Official Page of Caitlin Clark
What I Do
At its best, chocolate is one of the world’s great luxuries. Its complexity, terroir, and flavor possibilities rival wine (or any other delicacy). Sadly, chocolate is not often found at its best, and much of the world still thinks of chocolate as a grocery-store commodity that can be had for a few cents.
Fortunately, interest in high-quality, fine-flavor chocolate is growing. I want to work to make the best chocolate possible, not only for consumers but for the sake of the farmers and producers who deserve to be fairly compensated for the risks they take by focusing on flavor in a world more obsessed with output.
Although my lab work and research includes other areas of food science (I also work with cannabinoids and food fermentation), it is chocolate that interests me the most. But I don’t (only) study it so that I have an excuse to eat it every day! I think an emphasis on flavor pathways is the solution to some of the ills that plague the industry. I can’t solve all those problems on my own, but I do believe that if consumers prioritized flavor, some of those problems would solve themselves.
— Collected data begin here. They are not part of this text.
-- ==== Sys2Proof/Tests/Slice0.lean ====
section
/-! SUPPORT. The model's own tests: ill-formed terms that are refused, instruction words written out from the spec's tables, single steps on
small states, and states that meet the hypotheses of the statements. -/

namespace Sys2Proof.Tests

open Sys2Proof.Machine Sys2Proof.Safety

/-! ## Ill-formed terms are refused -/

theorem test_wf_core_ref : CoreRef.wf ⟨64, false, 0, 0⟩ = false ∧ CoreRef.wf ⟨0, false, 16, 0⟩ = false ∧
    CoreRef.wf ⟨0, false, 0, 64⟩ = false := by decide

theorem test_wf_ctl : Ctl.wf { pm := 8 } = false := by decide

theorem test_wf_opnd : Opnd.wf 256 (.imm 257) = false ∧ Opnd.wf 256 (.reg 32) = false := by decide

theorem test_wf_loop : CoreInsn.wf (.loop 0 (.imm 1) 1) = false ∧ CoreInsn.wf (.loop 32 (.imm 1) 1) = false ∧
    CoreInsn.wf (.loop 1 (.imm 1048575) 1) = false ∧ CoreInsn.wf (.loop 1 (.imm 1) 0) = false ∧
    CoreInsn.wf (.loop 1 (.imm 1) 16383) = false := by decide

theorem test_wf_waits : CoreInsn.wf (.waitBeat 65536 false) = false ∧ CoreInsn.wf (.rest 64) = false ∧
    CoreInsn.wf (.dmaWait 16) = false := by decide

theorem test_wf_index : CoreInsn.wf (.xOp 0 1 1 0) = false ∧ CoreInsn.wf (.xOp 32 1 1 0) = false ∧
    CoreInsn.wf (.xOp 1 32 1 0) = false ∧ CoreInsn.wf (.xOp 1 1 32 0) = false ∧ CoreInsn.wf (.xOp 1 1 1 13) = false ∧
    CoreInsn.wf (.xOpi 0 1 0 0) = false ∧ CoreInsn.wf (.xOpi 32 1 0 0) = false ∧ CoreInsn.wf (.xOpi 1 32 0 0) = false ∧
    CoreInsn.wf (.xOpi 1 1 13 0) = false ∧ CoreInsn.wf (.xSet 0 0) = false ∧ CoreInsn.wf (.xSet 32 0) = false ∧
    CoreInsn.wf (.xGet 0 0) = false ∧ CoreInsn.wf (.xGet 32 0) = false ∧ CoreInsn.wf (.xGet 1 11) = false := by decide

theorem test_wf_mask : CoreInsn.wf (.mCmp 0 1 (.reg 1) 0) = false ∧ CoreInsn.wf (.mCmp 8 1 (.reg 1) 0) = false ∧
    CoreInsn.wf (.mCmp 1 32 (.reg 1) 0) = false ∧ CoreInsn.wf (.mCmp 1 1 (.reg 32) 0) = false ∧
    CoreInsn.wf (.mCmp 1 1 (.reg 1) 6) = false ∧ CoreInsn.wf (.mRange 0 (.imm 0) (.imm 0)) = false ∧
    CoreInsn.wf (.mRange 8 (.imm 0) (.imm 0)) = false ∧ CoreInsn.wf (.mRange 1 (.imm 257) (.imm 0)) = false ∧
    CoreInsn.wf (.mRange 1 (.imm 0) (.reg 32)) = false ∧ CoreInsn.wf (.mLogic 0 0 0 0) = false ∧
    CoreInsn.wf (.mLogic 8 0 0 0) = false ∧ CoreInsn.wf (.mLogic 1 8 0 0) = false ∧ CoreInsn.wf (.mLogic 1 0 8 0) = false ∧
    CoreInsn.wf (.mLogic 1 0 0 5) = false := by decide

theorem test_wf_ml : CoreInsn.wf (.ml ⟨0, 0, 1, 0, 0, 1, 0, false⟩) = false ∧ CoreInsn.wf (.ml ⟨9, 0, 1, 0, 0, 1, 0, false⟩) = false ∧
    CoreInsn.wf (.ml ⟨1, 4, 1, 0, 0, 1, 0, false⟩) = false ∧ CoreInsn.wf (.ml ⟨1, 0, 129, 0, 0, 1, 0, false⟩) = false ∧
    CoreInsn.wf (.ml ⟨1, 0, 1, 32, 0, 1, 0, false⟩) = false ∧ CoreInsn.wf (.ml ⟨1, 0, 1, 0, 4096, 1, 0, false⟩) = false ∧
    CoreInsn.wf (.ml ⟨1, 0, 1, 0, 0, 1023, 0, false⟩) = false ∧ CoreInsn.wf (.ml ⟨1, 0, 1, 0, 0, 1, 2, false⟩) = false := by
  decide

theorem test_wf_mm : CoreInsn.wf (.mm ⟨6, 1, false, false, 0, 0, 0, 0, 0⟩) = false ∧
    CoreInsn.wf (.mm ⟨0, 0, false, false, 0, 0, 0, 0, 0⟩) = false ∧ CoreInsn.wf (.mm ⟨0, 9, false, false, 0, 0, 0, 0, 0⟩) = false ∧
    CoreInsn.wf (.mm ⟨0, 1, false, false, 8, 0, 0, 0, 0⟩) = false ∧ CoreInsn.wf (.mm ⟨0, 1, false, false, 0, 513, 0, 0, 0⟩) = false ∧
    CoreInsn.wf (.mm ⟨0, 1, false, false, 0, 0, 32, 0, 0⟩) = false ∧
    CoreInsn.wf (.mm ⟨0, 1, false, false, 0, 0, 0, 65536, 0⟩) = false ∧
    CoreInsn.wf (.mm ⟨0, 1, false, false, 0, 0, 0, 0, 255⟩) = false := by decide

theorem test_wf_drain : CoreInsn.wf (.md ⟨3, false, 0, 0, 0, 0, 0⟩) = false ∧ CoreInsn.wf (.md ⟨0, false, 8, 0, 0, 0, 0⟩) = false ∧
    CoreInsn.wf (.md ⟨0, false, 0, 32, 0, 0, 0⟩) = false ∧ CoreInsn.wf (.md ⟨0, false, 0, 0, 65536, 0, 0⟩) = false ∧
    CoreInsn.wf (.md ⟨0, false, 0, 0, 0, 129, 0⟩) = false ∧ CoreInsn.wf (.md ⟨0, false, 0, 0, 0, 0, 255⟩) = false ∧
    CoreInsn.wf (.mc ⟨false, 8, 0, 0⟩) = false ∧ CoreInsn.wf (.mc ⟨false, 0, 2, 0⟩) = false ∧
    CoreInsn.wf (.mc ⟨false, 0, 0, 129⟩) = false := by decide

theorem test_wf_vector : CoreInsn.wf (.vld ⟨64, 0, 0, 0, 0⟩) = false ∧ CoreInsn.wf (.vld ⟨0, 257, 0, 0, 0⟩) = false ∧
    CoreInsn.wf (.vld ⟨0, 0, 10, 0, 0⟩) = false ∧ CoreInsn.wf (.vld ⟨0, 0, 0, 32, 0⟩) = false ∧
    CoreInsn.wf (.vld ⟨0, 0, 0, 0, 65536⟩) = false ∧ CoreInsn.wf (.vst ⟨64, 0, 0, 0, 0⟩) = false ∧
    CoreInsn.wf (.vst ⟨0, 257, 0, 0, 0⟩) = false ∧ CoreInsn.wf (.vst ⟨0, 0, 10, 0, 0⟩) = false ∧
    CoreInsn.wf (.vst ⟨0, 0, 0, 32, 0⟩) = false ∧ CoreInsn.wf (.vst ⟨0, 0, 0, 0, 65536⟩) = false ∧
    CoreInsn.wf (.vflag 32 false) = false := by decide

theorem test_wf_slots : CoreInsn.wf (.roll ⟨256, 0, 0, 0, 0, 0, 0, 0⟩) = false ∧ CoreInsn.wf (.roll ⟨0, 64, 0, 0, 0, 0, 0, 0⟩) = false ∧
    CoreInsn.wf (.roll ⟨0, 0, 64, 0, 0, 0, 0, 0⟩) = false ∧ CoreInsn.wf (.roll ⟨0, 0, 0, 64, 0, 0, 0, 0⟩) = false ∧
    CoreInsn.wf (.roll ⟨0, 0, 0, 0, 64, 0, 0, 0⟩) = false ∧ CoreInsn.wf (.roll ⟨0, 0, 0, 0, 0, 64, 0, 0⟩) = false ∧
    CoreInsn.wf (.roll ⟨0, 0, 0, 0, 0, 0, 257, 0⟩) = false ∧ CoreInsn.wf (.roll ⟨0, 0, 0, 0, 0, 0, 0, 8⟩) = false ∧
    CoreInsn.wf (.vperm ⟨64, 0, 0, 0⟩) = false ∧ CoreInsn.wf (.vperm ⟨0, 64, 0, 0⟩) = false ∧
    CoreInsn.wf (.vperm ⟨0, 0, 64, 0⟩) = false ∧ CoreInsn.wf (.vperm ⟨0, 0, 0, 257⟩) = false := by decide

theorem test_wf_moves : CoreInsn.wf (.send ⟨2, 0, 0, 0, 0⟩) = false ∧ CoreInsn.wf (.send ⟨0, 1024, 0, 0, 0⟩) = false ∧
    CoreInsn.wf (.send ⟨0, 0, 32, 0, 0⟩) = false ∧ CoreInsn.wf (.send ⟨0, 0, 0, 65536, 0⟩) = false ∧
    CoreInsn.wf (.send ⟨0, 0, 0, 0, 257⟩) = false ∧ CoreInsn.wf (.recv ⟨2, 0, 0, 0, 0, false, 0⟩) = false ∧
    CoreInsn.wf (.recv ⟨0, 1024, 0, 0, 0, false, 0⟩) = false ∧ CoreInsn.wf (.recv ⟨0, 0, 32, 0, 0, false, 0⟩) = false ∧
    CoreInsn.wf (.recv ⟨0, 0, 0, 65536, 0, false, 0⟩) = false ∧ CoreInsn.wf (.recv ⟨0, 0, 0, 0, 257, false, 0⟩) = false ∧
    CoreInsn.wf (.recv ⟨0, 0, 0, 0, 0, true, 32⟩) = false ∧ CoreInsn.wf (.dma 4096 0) = false ∧
    CoreInsn.wf (.dma 0 32) = false := by decide

theorem test_wf_header : Hdr.wf { (default : Hdr) with sess := 4096 } = false ∧
    Hdr.wf { (default : Hdr) with cls := 8 } = false ∧ Hdr.wf { (default : Hdr) with context := 4096 } = false ∧
    Instr.wf (.sessClose { (default : Hdr) with cls := 8 } 0) = false ∧
    Instr.wf (.nop ⟨64, false, 0, 0⟩ {}) = false := by decide

/-! ## Words written out field by field (03 R79, R82 to R89) -/

/-- The surroundings of a core that the words below are read in. -/
def cx : CodeCtx := ⟨false, true, 1, 1, 32, []⟩

theorem test_word_control : (readInsn cx (0x02 * 2 ^ 58 + 3 * 2 ^ 56 + 9 * 2 ^ 36)).1 = ⟨{ bw := .bs }, .waitBeat 9 false⟩ ∧
    (readInsn cx (0x01 * 2 ^ 58 + 1 * 2 ^ 47 + 1 * 2 ^ 46 + 4 * 2 ^ 26 + 2 * 2 ^ 12)).1 = ⟨{}, .loop 1 (.reg 4) 2⟩ ∧
    (readInsn cx (0x03 * 2 ^ 58 + 5 * 2 ^ 46)).1 = ⟨{}, .rest 5⟩ := by decide

theorem test_word_index : (readInsn cx (0x09 * 2 ^ 58 + 2 * 2 ^ 47 + 3 * 2 ^ 42 + 6 * 2 ^ 38 + 31 * 2 ^ 6)).1 = ⟨{}, .xOpi 2 3 6 31#32⟩ ∧
    (readInsn cx (0x0B * 2 ^ 58 + 31 * 2 ^ 47 + 10 * 2 ^ 43)).1 = ⟨{}, .xGet 31 10⟩ := by decide

theorem test_word_mask : (readInsn cx (0x11 * 2 ^ 58 + 7 * 2 ^ 49 + 1 * 2 ^ 48 + 5 * 2 ^ 39 + 256 * 2 ^ 29)).1 =
      ⟨{}, .mRange 7 (.reg 5) (.imm 256)⟩ ∧
    (readInsn cx (0x12 * 2 ^ 58 + 1 * 2 ^ 49 + 2 * 2 ^ 46 + 3 * 2 ^ 43 + 4 * 2 ^ 40)).1 = ⟨{}, .mLogic 1 2 3 4⟩ := by decide

theorem test_word_matrix : (readInsn cx (0x15 * 2 ^ 58 + 5 * 2 ^ 48 + 8 * 2 ^ 44 + 1 * 2 ^ 43 + 1 * 2 ^ 39 + 512 * 2 ^ 29 + 2 * 2 ^ 24 +
      0x2000 * 2 ^ 8 + 254)).1 = ⟨{}, .mm ⟨5, 8, true, false, 1, 512, 2, 0x2000, 254⟩⟩ ∧
    (readInsn cx (0x17 * 2 ^ 58 + 1 * 2 ^ 51 + 3 * 2 ^ 48 + 1 * 2 ^ 46 + 128 * 2 ^ 38)).1 = ⟨{}, .mc ⟨true, 3, 1, 128⟩⟩ ∧
    (readInsn cx (0x16 * 2 ^ 58 + 2 * 2 ^ 50 + 1 * 2 ^ 49 + 5 * 2 ^ 41 + 7 * 2 ^ 25 + 16 * 2 ^ 17 + 3 * 2 ^ 9)).1 =
      ⟨{}, .md ⟨2, true, 0, 5, 7, 16, 3⟩⟩ := by decide

theorem test_word_vector : (readInsn cx (0x22 * 2 ^ 58 + 255 * 2 ^ 44 + 1 * 2 ^ 38 + 2 * 2 ^ 32 + 3 * 2 ^ 26 + 4 * 2 ^ 20 + 5 * 2 ^ 14 +
      256 * 2 ^ 5 + 7 * 2 ^ 2)).1 = ⟨{}, .roll ⟨255, 1, 2, 3, 4, 5, 256, 7⟩⟩ ∧
    (readInsn cx (0x23 * 2 ^ 58 + 1 * 2 ^ 46 + 2 * 2 ^ 40 + 3 * 2 ^ 34 + 64 * 2 ^ 25)).1 = ⟨{}, .vperm ⟨1, 2, 3, 64⟩⟩ ∧
    (readInsn cx (0x24 * 2 ^ 58 + 6 * 2 ^ 47 + 1 * 2 ^ 46)).1 = ⟨{}, .vflag 6 true⟩ := by decide

theorem test_word_moves : (readInsn cx (0x31 * 2 ^ 58 + 1 * 2 ^ 50 + 0 * 2 ^ 40 + 2 * 2 ^ 35 + 9 * 2 ^ 19 + 256 * 2 ^ 10 + 1 * 2 ^ 9 + 3 * 2 ^ 4)).1 =
      ⟨{}, .recv ⟨1, 0, 2, 9, 256, true, 3⟩⟩ ∧
    (readInsn cx (0x38 * 2 ^ 58 + 17 * 2 ^ 40 + 1 * 2 ^ 35)).1 = ⟨{}, .dma 17 1⟩ ∧
    (readInsn cx (0x39 * 2 ^ 58 + 15 * 2 ^ 48)).1 = ⟨{}, .dmaWait 15⟩ := by decide

/-- Reserved opcodes spell no instruction. -/
theorem test_word_reserved : (readInsn cx (0x3F * 2 ^ 58)).2 = [cScoreInvalid] ∧ (readInsn cx (0x05 * 2 ^ 58)).2 = [cScoreInvalid] := by
  decide

/-- The table gives no bits, so no word spells a command. -/
theorem test_no_table_word : decodeTableWord 64 0 = none := rfl

/-! ## Small states -/

/-- The wait of the job below. -/
def w0 : Wait := { sess := 1, ref := 1, cls := 0, context := 1, opcode := 0x0203, since := 0, prin := [] }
After working as a linguist in Spain for several years, I returned to my home state of Colorado to pursue graduate work in food science and fermentation. I quickly became enamored with the intricacies of cacao fermentation and processing. Having sought out opportunities to advance my knowledge of flavor chemistry and fermentation microbiology, I plan to combine these interests in my research.
My Masters research has investigated how to manipulate chocolate flavor during the melanging step. My PhD work has included a research project involving protein breakdown during the fermentation stage of cacao fermentation and it will conclude with a project studying the effect of cannabinoid compounds on gut membrane permeability.
In addition to research, I cook Moroccan food, bellydance, and take far too many pictures of my pet rabbit Benny.